## Required work
Each line that includes the word "sneReg" should be copied from the records.

Segment Open

-- ==== Sys2Proof/Decode.lean ====
section
/-! DEFINITION. The decoder and dispatcher (spec/30_encoding.md R81 to R92), the encoder written from the same table
T-R90, and the opcode table itself as match and mask rows. -/

namespace Sys2Proof

/-! ## Fields (R81) -/

/-- w[15:12], the primary dispatch key. -/
def fieldFamily (w : Word) : BitVec 4 := w.extractLsb' 12 4

/-- w[11:8], a register number. -/
def fieldX (w : Word) : Reg := (w.extractLsb' 8 4).toFin

/-- w[7:4] as bits. -/
def fieldYBits (w : Word) : BitVec 4 := w.extractLsb' 4 4

/-- w[7:4], a register number. -/
def fieldY (w : Word) : Reg := (fieldYBits w).toFin

/-- w[3:0] as bits: the sub-key of families 0, 8 and E. -/
def fieldNBits (w : Word) : BitVec 4 := w.extractLsb' 0 4

/-- w[3:0], the sprite height. -/
def fieldN (w : Word) : Fin 16 := (fieldNBits w).toFin

/-- w[7:0], the immediate byte and the sub-key of family F. -/
def fieldKk (w : Word) : Byte := w.extractLsb' 0 8

/-- w[11:0], the address. -/
def fieldNnn (w : Word) : Addr12 := w.extractLsb' 0 12

/-- w[11:4], the bits family 0's rows do not examine. -/
def fieldMid (w : Word) : Byte := w.extractLsb' 4 8

/-! ## The dispatcher: a table for each multiplexed family (R85, R91) -/

/-- Family 0x0, keyed on n (R87). -/
def dispatch0 (w : Word) : Instr :=
  match fieldNBits w with
  | 0x0#4 => .cls (fieldMid w)
  | 0xE#4 => .ret (fieldMid w)
  | _ => .nop w

/-- Family 0x8, keyed on n (R88). -/
def dispatch8 (w : Word) : Instr :=
  match fieldNBits w with
  | 0x0#4 => .ldReg (fieldX w) (fieldY w)
  | 0x1#4 => .or (fieldX w) (fieldY w)
  | 0x2#4 => .and (fieldX w) (fieldY w)
  | 0x3#4 => .xor (fieldX w) (fieldY w)
  | 0x4#4 => .addReg (fieldX w) (fieldY w)
  | 0x5#4 => .sub (fieldX w) (fieldY w)
  | 0x6#4 => .shr (fieldX w) (fieldY w)
  | 0x7#4 => .subn (fieldX w) (fieldY w)
  | 0xE#4 => .shl (fieldX w) (fieldY w)
  | _ => .nop w

/-- Family 0xE, keyed on n (R89). -/
def dispatchE (w : Word) : Instr :=
  match fieldNBits w with
  | 0xE#4 => .skp (fieldX w) (fieldYBits w)
  | 0x1#4 => .sknp (fieldX w) (fieldYBits w)
  | _ => .nop w

/-- Family 0xF, keyed on kk (R90). -/
def dispatchF (w : Word) : Instr :=
  match fieldKk w with
  | 0x07#8 => .ldVxDt (fieldX w)
  | 0x0A#8 => .ldVxK (fieldX w)
  | 0x15#8 => .ldDtVx (fieldX w)
  | 0x18#8 => .ldStVx (fieldX w)
  | 0x1E#8 => .addI (fieldX w)
  | 0x29#8 => .ldF (fieldX w)
  | 0x33#8 => .ldB (fieldX w)
  | 0x55#8 => .ldMemVx (fieldX w)
  | 0x65#8 => .ldVxMem (fieldX w)
  | _ => .nop w

/-- The decoder: every 16-bit word is a mapped instruction or the no-op (R82, R86, R98). -/
def decodeWord (w : Word) : Instr :=
  match fieldFamily w with
  | 0x0#4 => dispatch0 w
  | 0x1#4 => .jp (fieldNnn w)
  | 0x2#4 => .call (fieldNnn w)
  | 0x3#4 => .seImm (fieldX w) (fieldKk w)
  | 0x4#4 => .sneImm (fieldX w) (fieldKk w)
  | 0x5#4 => .seReg (fieldX w) (fieldY w) (fieldNBits w)
  | 0x6#4 => .ldImm (fieldX w) (fieldKk w)
  | 0x7#4 => .addImm (fieldX w) (fieldKk w)
  | 0x8#4 => dispatch8 w
  | 0x9#4 => .sneReg (fieldX w) (fieldY w) (fieldNBits w)
  | 0xA#4 => .ldI (fieldNnn w)
  | 0xB#4 => .jpV0 (fieldNnn w)
  | 0xC#4 => .rnd (fieldX w) (fieldKk w)
  | 0xD#4 => .drw (fieldX w) (fieldY w) (fieldN w)
  | 0xE#4 => dispatchE w
  | 0xF#4 => dispatchF w
  -- no seventeenth family: no word comes here
  | _ => .nop w

/-! ## Bytes (R54, R80, R93) -/

/-- Why bytes hold no instruction. -/
inductive DecodeRefusal where
  /-- Fewer than the two bytes of an instruction word (R80). Raised by `decode` only; a step never sees it, because
  its fetch reads two bytes or faults (R93). Safe. -/
  | truncated
  deriving DecidableEq, Repr

/-- The instruction word of two consecutive bytes: the byte at the lower address is bits 15..8 (R54). -/
def wordOfBytes (hi lo : Byte) : Word := BitVec.ofNat 16 (hi.toNat * 0x100 + lo.toNat)

/-- The bytes of a word as memory holds them, lower address first (R54). -/
def bytesOfWord (w : Word) : List Byte := [w.extractLsb' 8 8, w.extractLsb' 0 8]

/-- One instruction from the front of a list of bytes, and the bytes left over. -/
def decode : List Byte → Except DecodeRefusal (Instr × List Byte)
  | hi :: lo :: rest => .ok (decodeWord (wordOfBytes hi lo), rest)
  | [_] => .error .truncated
  | [] => .error .truncated

/-- The instruction the decoder reads from a word numbered as spec/opcode_table.json numbers it; bits above `nbits`
are 0, and the word is laid out as memory holds it. -/
def decodeTableWord (nbits w : Nat) : Option Instr :=
  match decode (bytesOfWord (BitVec.ofNat 16 (w % 2 ^ nbits))) with
  | .ok (i, _) => some i
  | .error _ => none

/-! ## The encoder (T-R90): a field at bits hi..lo of the word stands for its value times 2^lo (R81) -/

/-- The word `f x y n` of four digits. -/
def packXYN (f x y n : BitVec 4) : Word :=
  BitVec.ofNat 16 (f.toNat * 0x1000 + x.toNat * 0x100 + y.toNat * 0x10 + n.toNat)

/-- The word `f x kk`. -/
def packXKk (f x : BitVec 4) (kk : Byte) : Word := BitVec.ofNat 16 (f.toNat * 0x1000 + x.toNat * 0x100 + kk.toNat)

/-- The word `f nnn`. -/
def packNnn (f : BitVec 4) (nnn : Addr12) : Word := BitVec.ofNat 16 (f.toNat * 0x1000 + nnn.toNat)

/-- The word `f mid n`, `mid` being bits 11..4. -/
def packMidN (f : BitVec 4) (mid : Byte) (n : BitVec 4) : Word :=
  BitVec.ofNat 16 (f.toNat * 0x1000 + mid.toNat * 0x10 + n.toNat)

/-- A register number as the four bits of its field. -/
def regBits (r : Fin 16) : BitVec 4 := BitVec.ofFin r

/-- The word of an instruction (T-R90). For `nop` it is the word itself. -/
def encode : Instr → Word
  | .cls ign => packMidN 0x0 ign 0x0
  | .ret ign => packMidN 0x0 ign 0xE
  | .jp nnn => packNnn 0x1 nnn
  | .call nnn => packNnn 0x2 nnn
  | .seImm x kk => packXKk 0x3 (regBits x) kk
  | .sneImm x kk => packXKk 0x4 (regBits x) kk
  | .seReg x y ign => packXYN 0x5 (regBits x) (regBits y) ign
  | .ldImm x kk => packXKk 0x6 (regBits x) kk
  | .addImm x kk => packXKk 0x7 (regBits x) kk
  | .ldReg x y => packXYN 0x8 (regBits x) (regBits y) 0x0
  | .or x y => packXYN 0x8 (regBits x) (regBits y) 0x1
  | .and x y => packXYN 0x8 (regBits x) (regBits y) 0x2
  | .xor x y => packXYN 0x8 (regBits x) (regBits y) 0x3
  | .addReg x y => packXYN 0x8 (regBits x) (regBits y) 0x4
  | .sub x y => packXYN 0x8 (regBits x) (regBits y) 0x5
  | .shr x y => packXYN 0x8 (regBits x) (regBits y) 0x6
  | .subn x y => packXYN 0x8 (regBits x) (regBits y) 0x7
  | .shl x y => packXYN 0x8 (regBits x) (regBits y) 0xE
  | .sneReg x y ign => packXYN 0x9 (regBits x) (regBits y) ign
  | .ldI nnn => packNnn 0xA nnn
  | .jpV0 nnn => packNnn 0xB nnn
  | .rnd x kk => packXKk 0xC (regBits x) kk
  | .drw x y n => packXYN 0xD (regBits x) (regBits y) (regBits n)
  | .skp x ign => packXYN 0xE (regBits x) ign 0xE
  | .sknp x ign => packXYN 0xE (regBits x) ign 0x1
  | .ldVxDt x => packXKk 0xF (regBits x) 0x07
  | .ldVxK x => packXKk 0xF (regBits x) 0x0A
  | .ldDtVx x => packXKk 0xF (regBits x) 0x15
  | .ldStVx x => packXKk 0xF (regBits x) 0x18
  | .addI x => packXKk 0xF (regBits x) 0x1E
  | .ldF x => packXKk 0xF (regBits x) 0x29
  | .ldB x => packXKk 0xF (regBits x) 0x33
  | .ldMemVx x => packXKk 0xF (regBits x) 0x55
  | .ldVxMem x => packXKk 0xF (regBits x) 0x65
  | .nop w => w

/-- The instruction with its ignored bits as the source's pattern spells them (R97): 00E0, 00EE, 5xy0, 9xy0, Ex9E,
ExA1. -/
def Instr.spelled : Instr → Instr
  | .cls _ => .cls 0x0E
  | .ret _ => .ret 0x0E
  | .seReg x y _ => .seReg x y 0x0
  | .sneReg x y _ => .sneReg x y 0x0
  | .skp x _ => .skp x 0x9
  | .sknp x _ => .sknp x 0xA
  | i => i

/-- What an assembler writes for an instruction (R97). -/
def assemble (i : Instr) : Word := encode i.spelled

/-! ## The opcode table (T-R90) -/

/-- A row of table T-R90: a word `w` selects it when `w &&& mask = bits`. -/
structure OpRow where
  mnemonic : String
  bits : Word
  mask : Word
  deriving DecidableEq, Repr

/-- The word selects the row. -/
def OpRow.selects (r : OpRow) (w : Word) : Bool := w &&& r.mask == r.bits

/-- The 34 mapped rows of table T-R90. -/
def opcodeRows : List OpRow := [
  ⟨"CLS", 0x0000, 0xF00F⟩, ⟨"RET", 0x000E, 0xF00F⟩, ⟨"JP", 0x1000, 0xF000⟩, ⟨"CALL", 0x2000, 0xF000⟩,
  ⟨"SE_IMM", 0x3000, 0xF000⟩, ⟨"SNE_IMM", 0x4000, 0xF000⟩, ⟨"SE_REG", 0x5000, 0xF000⟩,
  ⟨"LD_IMM", 0x6000, 0xF000⟩, ⟨"ADD_IMM", 0x7000, 0xF000⟩, ⟨"LD_REG", 0x8000, 0xF00F⟩,
  ⟨"OR", 0x8001, 0xF00F⟩, ⟨"AND", 0x8002, 0xF00F⟩, ⟨"XOR", 0x8003, 0xF00F⟩, ⟨"ADD_REG", 0x8004, 0xF00F⟩,
  ⟨"SUB", 0x8005, 0xF00F⟩, ⟨"SHR", 0x8006, 0xF00F⟩, ⟨"SUBN", 0x8007, 0xF00F⟩, ⟨"SHL", 0x800E, 0xF00F⟩,
  ⟨"SNE_REG", 0x9000, 0xF000⟩, ⟨"LD_I", 0xA000, 0xF000⟩, ⟨"JP_V0", 0xB000, 0xF000⟩, ⟨"RND", 0xC000, 0xF000⟩,
  ⟨"DRW", 0xD000, 0xF000⟩, ⟨"SKP", 0xE00E, 0xF00F⟩, ⟨"SKNP", 0xE001, 0xF00F⟩] ++ [
  ⟨"LD_VX_DT", 0xF007, 0xF0FF⟩, ⟨"LD_VX_K", 0xF00A, 0xF0FF⟩, ⟨"LD_DT_VX", 0xF015, 0xF0FF⟩,
  ⟨"LD_ST_VX", 0xF018, 0xF0FF⟩, ⟨"ADD_I", 0xF01E, 0xF0FF⟩, ⟨"LD_F", 0xF029, 0xF0FF⟩, ⟨"LD_B", 0xF033, 0xF0FF⟩,
  ⟨"LD_MEM_VX", 0xF055, 0xF0FF⟩, ⟨"LD_VX_MEM", 0xF065, 0xF0FF⟩]

end Sys2Proof
end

Segment Closed

## Output
  | 0x9#4 => .sneReg (fieldX w) (fieldY w) (fieldNBits w)
  | .sneReg x y ign => packXYN 0x9 (regBits x) (regBits y) ign
  | .sneReg x y _ => .sneReg x y 0x0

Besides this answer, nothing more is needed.